The job is to find each line of the records below that includes the word "bits" and copy it.

(Dataset excerpts)
_ _ _ _ _ _ _
-- ==== Sys2Proof/Machine/Boot.lean ====
section
/-! DEFINITION. The boot sequence: straps, image, rails, set check, slip training, memory, formation, firing and partition 0 (R149 to R155,
R170 to R173, R214, R331 to R336, R358). -/

namespace Sys2Proof.Machine

/-- One step of a CRC-32C over a bit. -/
def crcBit (crc : BitVec 32) (b : Bool) : BitVec 32 :=
  let x := crc >>> 1
  if xor (crc.getLsbD 0) b then x ^^^ 0x82F63B78 else x

/-- R152: the CRC-32C of doublewords, least significant byte first. -/
def crc32c (ws : List W64) : BitVec 32 :=
  ~~~ (ws.foldl (fun c w => (List.range 64).foldl (fun c i => crcBit c (bit w i)) c) 0xFFFFFFFF)

/-- R152: REPAIR byte i of a fuse block. -/
def repairByte (f : List W64) (i : Nat) : Nat := bits (f.getD (2 + i / 8) 0) (8 * (i % 8)) 8

/-- R153: a fuse block of position `pos` fails its check; the I/O die's REPAIR holds no lane repairs. -/
def fuseBad (o : BootObs) (pos : Nat) (f : List W64) : Bool :=
  let rep := fun (g : Nat) => (repairByte f (2 * g), repairByte f (2 * g + 1))
  o.deadSideband.contains pos || o.crcBad.contains pos || decide (crc32c (f.take 7) ≠ BitVec.ofNat 32 (bits (f.getD 7 0) 0 32)) ||
    decide (bits (f.getD 0 0) 4 4 ≠ 1) || decide (bits (f.getD 0 0) 0 4 ≠ pos) ||
    (decide (pos ≠ 15) && (List.range 16).any (fun g =>
      let (a, b) := rep g
      decide (128 + 73 < a) || decide (128 + 73 < b) || (decide (128 ≤ a) && decide (a = b))))

/-- R149, R151: the orientation pads of a die, or of the saggar tile (15): as assembled unless an observation says otherwise. -/
def padsOf (o : BootObs) (pos : Nat) : Bool × Bool :=
  match o.orient.find? (fun e => e.1 == pos) with
  | some e => e.2
  | none => if pos < 6 then (false, true) else (true, false)

/-- R149, R151: the pads of a position read equal, or not as its edge or the tile's bonding has them. -/
def padsBad (o : BootObs) (pos : Nat) : Bool := padsOf o pos != (if pos < 6 then (false, true) else (true, false))

/-- R154: the first failure of the set check: its reason and position. DEDUCED (log 35): every die's block is checked before any orientation. -/
def State.setCheck (s : State) (o : BootObs) : Option (Nat × Nat) :=
  let io := s.ioFuses.getD 0 0
  let f := fun (d : Nat) => (s.die d).fuses.getD 0 0
  let first := fun (bad : Nat → Bool) (r : Nat) => ((List.range 12).find? bad).map (fun d => (r, d))
  if fuseBad o 15 s.ioFuses then some (rIdFuseInvalid, 15)
  else if padsBad o 15 then some (rIdOrientationInvalid, 15)
  else
    (first (fun d => fuseBad o d (s.die d).fuses) rIdFuseInvalid).or
      ((first (fun d => padsBad o d) rIdOrientationInvalid).or
        ((first (fun d => decide (bits (f d) 24 32 ≠ bits io 24 32)) rIdSetMismatch).or
          (first (fun d => decide (bits (f d) 8 16 ≠ bits (f 0) 8 16)) rIdRevisionMismatch)))

/-- R154, CD_IDENT, CD_SERIAL: what the fuse read and the pads show. -/
def State.showFuses (s : State) (o : BootObs) : State :=
  let s := s.fput .glbSetchkSetcode 0 0 (bits (s.ioFuses.getD 0 0) 24 32)
  (List.range 12).foldl (fun s d =>
    let w := (s.die d).fuses.getD 0 0
    let (a, b) := padsOf o d
    let s := s.rput .cdSerial d 0 ((s.die d).fuses.getD 1 0)
    s.rput .cdIdent d 0 (BitVec.ofNat 64 (bits w 0 4 + b2n (a && !b) * 16 + b2n (a == b) * 32 + bits w 8 16 * 2 ^ 8 + bits w 24 32 * 2 ^ 24))) s

/-- R335, R155: boot stops: rails the kiln raised but the I/O rail are turned off, and the stop is FATAL. -/
def State.bootStop (s : State) (reason : Nat) : State :=
  let st := s.fget .glbBootstatStage
  let s := (s.fput .glbBootstatStage 0 0 (0x80 + st)).fput .glbBootstatReason 0 0 reason
  let s := { s with kiln := { s.kiln with railsUp := s.kiln.railsUp.filter (· == 12), railDue := [] } }
  let s := (List.range 12).foldl (fun s d => s.fput .pwrDiectlVcode d 0 0) s
  s.logEvent { cls := 3, event := 1, kind := 0, reason := reason, detail := st }

/-- R170: stage 0x05: every die that is not fenced is trained, or fenced with cause 3. -/
def State.bootSlip (s : State) (o : BootObs) : State :=
  (List.range 12).foldl (fun s d =>
    if s.fget .slpDstatState d = 2 then s
    else
      let mine := fun (l : List (Nat × Nat)) => (l.filter (fun e => e.1 == d)).map (fun e => e.2)
      let r := s.trainDie d ((o.slipBadWires.filter (fun e => e.1 == d)).map (fun e => e.2)) (mine o.slipBadClocks) (mine o.recheckBad)
      if r.2 then r.1 else r.1.fenceDie d 3) s

/-- The DIMM at a position, channel × 2 + slot. -/
def dimmAt (o : BootObs) (pos : Nat) : Option DimmSpd := (o.dimms.find? (fun e => e.1 == pos)).map (fun e => e.2)

/-- R171: the DIMM is of a supported type. -/
def dimmFits (d : DimmSpd) : Bool := d.supported && (decide (d.pranks = 1) || decide (d.pranks = 2)) && decide (d.stackLog ≤ 2)

/-- R172: a position fails the population check. -/
def popBad (o : BootObs) (pos : Nat) : Bool :=
  match dimmAt o pos, dimmAt o (pos % 2), dimmAt o 0 with
  | none, r, _ => r.isSome || decide (pos = 0)
  | some _, none, _ => true
  | some d, some _, some r => !dimmFits d || decide (d.density32 ≠ r.density32) || decide (d.pranks ≠ r.pranks) || decide (d.stackLog ≠ r.stackLog)
  | some _, some _, none => true

/-- R171 to R173: stage 0x06: the population is examined and the channels brought up at one speed, or none is. R344: a channel that does not train
is out of service (DEDUCED, log 36). -/
def State.bootMemory (s : State) (o : BootObs) : State :=
  match (List.range 32).find? (fun p => popBad o p), dimmAt o 0 with
  | some p, _ => { s with mem := { s.mem with popReason := rMemPopulationInvalid, popCh := p / 2, popSlot := p % 2 } }
  | none, none => s
  | none, some r =>
    let two := (dimmAt o 1).isSome
    let ds := o.dimms.map (fun e => e.2)
    let speed := ds.foldl (fun v d => min v d.maxSpeed) (if two then 2 else 4)
    let top := fun (f : DimmSpd → Nat) => ds.foldl (fun v d => max v (f d)) 0
    let lr := (1 + b2n two) * r.pranks * 2 ^ r.stackLog
    let cfg := speed + b2n two * 8 + b2n r.density32 * 16 + b2n (decide (r.pranks = 2)) * 32 + r.stackLog * 64 + lr * 2 ^ 8 +
      lr * (if r.density32 then 64 else 32) * 2 ^ 16 + 2 ^ 32
    let s := { s with mem := { s.mem with popReason := 0, popCh := 0, popSlot := 0
                                          taaPs := top (·.taaPs), trcdPs := top (·.trcdPs), trpPs := top (·.trpPs) } }
    let s := (List.range 16).foldl (fun s mc => s.rput .mcCfg mc 0 (BitVec.ofNat 64 cfg)) s
    o.trainFail.foldl (fun s mc => if mc < 16 then s.channelLost mc else s) s

/-- R193: stage 0x08: the canary check, and every unit that does not start fired is queued in ascending order. -/
def State.bootFire (s : State) : State :=
  let s := s.wakeCheck
  s.unfire ((List.range (s.dramBytes / 2 ^ 30)).filter (fun u => !s.fired u)) none

/-- R336: this package makes partition 0 and gives it the cores, the window and the root ports its record names; each cut of the window is logged.
DESIGN CHOICE (log 33): each member does so itself, and tells the others its windows and cores. -/
def State.platform (s : State) : State :=
  let cfg := s.kiln.cfg
  let s := s.makePart 0 false true (s.fget .reelSysMembers)
  let cores := (List.range (min 240 cfg.p0cores)).filter (fun c => s.dieUp (dieOf c))
  let s := (cores.foldl (fun s c => (s.setMapBit .prtCore 0 c true).startCoreReset c none) s).makePairs 0 cores
  let gib := min (cfg.p0mem / 64) (s.carveBase / 2 ^ 36) * 64
  let s := if gib = 0 then s else s.rput .prtWin 0 0 (BitVec.ofNat 64 (1 + s.pkg * 2 ^ 14 * 2 ^ 8 + gib * 2 ^ 32))
  let s := (List.range 20).foldl (fun s n =>
    if bit cfg.p0rports n && s.portExists n then s.rput .prtIo 0 4 (setBit (s.rget .prtIo 0 4) n true) else s) s
  let s := if gib < cfg.p0mem then s.logEvent { cls := 1, event := 1, kind := 0, part := some 0, detail := 9 } else s
  let s := s.tellSpan 0
  let lead := decide (s.fget .reelSysLead = s.pkg)
  let inside := decide (s.pkg * 2 ^ 44 ≤ cfg.p0entry) && decide (cfg.p0entry < s.pkg * 2 ^ 44 + gib * 2 ^ 30)
  let s := if lead && decide (0 < cfg.p0cores) && !inside then s.logEvent { cls := 1, event := 1, kind := 0, part := some 0, detail := 9 } else s
  { s with kiln := { s.kiln with p0 := if lead && decide (0 < cfg.p0cores) && inside then 0 else 2 } }

/-- R336 step 2: the payload is written at P0ENTRY, a line at a time; the last line's rest is zero. -/
def State.copyPayload (s : State) : State :=
  let base := s.kiln.cfg.p0entry
  let n := (s.kiln.payload.length + 63) / 64 * 64
  (linePieces base n (n / 64 + 1)).foldl (fun s p =>
    (s.ncSend .kiln .plain true p.1 p.2 (BitVec.ofNat 512 (leNat ((s.kiln.payload.drop (p.1 - base)).take p.2))) false 3).2) s

/-- R336: the enable of partition 0: the packet of PART_ENABLE with the first context, core 0 slot 0 of this package, and P0ENTRY. -/
def State.enablePkt (s : State) : List W64 :=
  [BitVec.ofNat 64 (0x0105 + 5 * 2 ^ 32 + s.pkg * 2 ^ 56), 0, BitVec.ofNat 64 s.kiln.cfg.p0entry, BitVec.ofNat 64 (s.hartid 0 0), 0]

/-- R331: a stage is entered, and its work begins. -/
def State.enterStage (s : State) (n : Nat) : State :=
  let s := s.fput .glbBootstatStage 0 0 n
  match n with
  | 3 => { s with kiln := { s.kiln with railDue := [(12, s.now + 10000 * usTicks)] } }
  | 7 => ((List.range 10).foldl (fun s k => if bit s.kiln.cfg.reelMask k then s.startTraining k none else s) s).tryForm
  | 8 => s.bootFire
  | 9 => s.platform
  | _ => s

/-- R333: a boot configuration record breaks R200 or names an entry point outside the window it asks for. -/
def cfgBad (c : BootCfg) : Bool :=
  decide (7 < ((List.range 10).filter (fun k => bit c.reelMask k)).length) ||
    (decide (0 < c.p0cores) && !(decide (c.p0entry < 2 ^ 47) && decide (c.p0entry % 2 ^ 44 < c.p0mem * 2 ^ 30)))

/-- R332, R333, R351: an image that verifies is taken: its record, its payload; the root ports that exist are disabled ones. -/
def State.takeImage (s : State) (img : Image) (hw copyB : Bool) : State :=
  let bad := cfgBad img.cfg
  let s := (s.fput .glbBootstatSrchw 0 0 (b2n hw)).fput .glbBootstatCopyb 0 0 (b2n copyB)
  let s := { s with kiln := { s.kiln with cfg := if bad then {} else img.cfg, payload := img.payload, fwVersion := img.version, fwLevel := img.secLevel } }
  let s := (List.range 20).foldl (fun s n => if s.portExists n then s.fput .rptStatState n 0 1 else s) s
  let s := if bad then s.logEvent { cls := 1, event := 1, kind := 0, detail := 2 } else s
  s.enterStage 3

/-- R331: AON reset is released: each strap takes its last sample, one whose samples differ is UNSTABLE, and the ROM runs. -/
def execAonResetRelease (samples : List (BitVec 5)) (s : State) : Out :=
  if !s.kiln.aonHeld then .next s
  else
    let v : BitVec 5 := samples.getLastD 0
    let unstable := samples.foldl (fun (u : BitVec 5) x => u ||| (x ^^^ v)) 0
    let s := s.rput .glbStraps 0 0 (BitVec.ofNat 64 (v.toNat + unstable.toNat * 2 ^ 8))
    let s := { s with kiln := { s.kiln with aonHeld := false, bootSrcHeld := bit v 4 }
                      reel := { s.reel with formBy := s.now + 2000000 * usTicks }, fBase := s.fcyc }
    .next (s.enterStage 1)

/-- R332: the ROM has read the flash: copy A, else copy B, is taken if it verifies; else the ROM waits for a pushed image. -/
def execBootImageVerified (copyA copyB : Option Image) (s : State) : Out :=
  if s.fget .glbBootstatStage ≠ 2 ∨ !s.kiln.bootSrcHeld ∨ s.fget .glbBootstatReason ≠ 0 then .next s
  else
    match copyA.filter (·.sigOk), copyB.filter (·.sigOk) with
    | some a, _ => .next (s.takeImage a true false)
    | none, some b => .next (s.takeImage b true true)
    | none, none => .next (s.fput .glbBootstatReason 0 0 (if copyA.isSome || copyB.isSome then rFwSignatureInvalid else rFwNotStaged))

/-- R332: GLB_BOOTIMG written: with GO in stage 0x02 the image in the staging area is verified. -/
def State.bootimgPut (s : State) (v : W64) (img : Option Image) : State :=
  let s := s.rwrite .glbBootimg 0 0 v
  if !bit v 0 ∨ s.fget .glbBootstatStage ≠ 2 then s
  else
    match img with
    | none => s.fput .glbBootstatReason 0 0 rFwNotStaged
    | some i => if i.sigOk then s.takeImage i false false else s.fput .glbBootstatReason 0 0 rFwSignatureInvalid

/-- R332: a write of GLB_BOOTIMG with GO, and what the ROM finds in the staging area. -/
def execGlbBootimgGo (q : Req) (v : W64) (img : Option Image) (s : State) : Out :=
  s.regWrite q .glbBootimg 0 0 v (fun s => s.bootimgPut v img)

/-- R334: a rail's power-good comes: after the I/O rail's trim the saggar, VDDQ and core rails are raised, each 8 µs after the one before. -/
def execRailPowerGood (rail : Nat) (s : State) : Out :=
  let s := { s with pins := { s.pins with pgDown := s.pins.pgDown.filter (· != rail) } }
  match Tab.find s.kiln.railDue rail with
  | none => .next s
  | some t =>
    if s.now + 10000 * usTicks < t then .next s
    else
      let s := { s with kiln := { s.kiln with railDue := Tab.del s.kiln.railDue rail, railsUp := s.kiln.railsUp ++ [rail] } }
      if rail = 12 then
        let w := s.now + 10000 * usTicks
        let next := (List.range 12).foldl (fun t d => Tab.ins t d (w + (2 + d) * 8 * usTicks)) (Tab.ins (Tab.ins s.kiln.railDue 13 w) 14 (w + 8 * usTicks))
        .next { s with kiln := { s.kiln with railDue := next } }
      else .next (if rail < 12 then s.fput .pwrDiectlVcode rail 0 (s.vCode rail 0) else s)

/-- R334: a rail has no power-good after 10 ms: its die is fenced with cause 5, or boot stops. -/
def execRailPgTimeout (rail : Nat) (s : State) : Out :=
  match Tab.find s.kiln.railDue rail with
  | none => .next s
  | some t =>
    if s.now < t then .next s
    else
      let s := { s with kiln := { s.kiln with railDue := Tab.del s.kiln.railDue rail } }
      .next (if rail < 12 then s.fenceDie rail 5 else s.bootStop rTimeout)

/-- R154, R155: stage 0x04: the set check, and what follows from it. -/
def State.bootSetCheck (s : State) (o : BootObs) : State :=
  let s := (s.showFuses o).fput .glbSetchkDone 0 0 1
  match s.setCheck o with
  | none => (s.fput .glbSetchkPass 0 0 1).enterStage 5
  | some (r, d) => ((s.fput .glbSetchkReason 0 0 r).fput .glbSetchkDie 0 0 d).bootStop r

/-- R336: stage 0x09: the payload once the window is fired, then the enable; firing finished, stage 0x0A. -/
def State.bootPlatform (s : State) : State :=
  if s.kiln.p0 = 0 then
    let n := (s.kiln.cfg.p0mem / 64) * 64
    let w := min n (bits (s.rget .prtWin 0 0) 32 15)
    if (List.range w).all (fun u => s.fired u) then { s.copyPayload with kiln := { s.copyPayload.kiln with p0 := 1 } } else s
  else if s.kiln.p0 = 1 then (if s.kilnQuiet then { s with kiln := { s.kiln with p0 := 2 } }.kaccept (.ring 5) s.enablePkt else s)
  else if s.mem.fireQ.isEmpty then s.enterStage 10
  else s

/-- R331: a stage has done its work, and the next begins. Stage 0x02 ends with an image, and a stage whose conditions do not hold goes on. DEDUCED
(log 37): stage 0x08 ends when the first granule is fired, as in the worked example. -/
def execBootStageComplete (o : BootObs) (s : State) : Out :=
  if s.kiln.aonHeld ∨ s.pins.thermtrip then .next s
  else
    match s.fget .glbBootstatStage with
    | 0 => .next (if s.pins.pgDown.contains 12 then s else s.enterStage 1)
    | 1 => .next (s.enterStage 2)
    | 3 => .next (if s.kiln.railDue.isEmpty && s.kiln.railsUp.contains 14 then s.enterStage 4 else s)
    | 4 => .next (s.bootSetCheck o)
    | 5 => .next ((s.bootSlip o).enterStage 6)
    | 6 => .next ((s.bootMemory o).enterStage 7)
    | 7 => .next (if s.fget .reelSysFormed = 1 then s.enterStage 8 else s)
    | 8 => .next (if s.mem.fireQ.isEmpty || decide (0 < s.firedUnits) then s.enterStage 9 else s)
    | 9 => .next s.bootPlatform
    | _ => .next s

end Sys2Proof.Machine
end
_ _ _ _ _ _ _
TASK ANSWER ▸
def repairByte (f : List W64) (i : Nat) : Nat := bits (f.getD (2 + i / 8) 0) (8 * (i % 8)) 8
  o.deadSideband.contains pos || o.crcBad.contains pos || decide (crc32c (f.take 7) ≠ BitVec.ofNat 32 (bits (f.getD 7 0) 0 32)) ||
    decide (bits (f.getD 0 0) 4 4 ≠ 1) || decide (bits (f.getD 0 0) 0 4 ≠ pos) ||
        ((first (fun d => decide (bits (f d) 24 32 ≠ bits io 24 32)) rIdSetMismatch).or
          (first (fun d => decide (bits (f d) 8 16 ≠ bits (f 0) 8 16)) rIdRevisionMismatch)))
  let s := s.fput .glbSetchkSetcode 0 0 (bits (s.ioFuses.getD 0 0) 24 32)
    s.rput .cdIdent d 0 (BitVec.ofNat 64 (bits w 0 4 + b2n (a && !b) * 16 + b2n (a == b) * 32 + bits w 8 16 * 2 ^ 8 + bits w 24 32 * 2 ^ 24))) s
    let w := min n (bits (s.rget .prtWin 0 0) 32 15)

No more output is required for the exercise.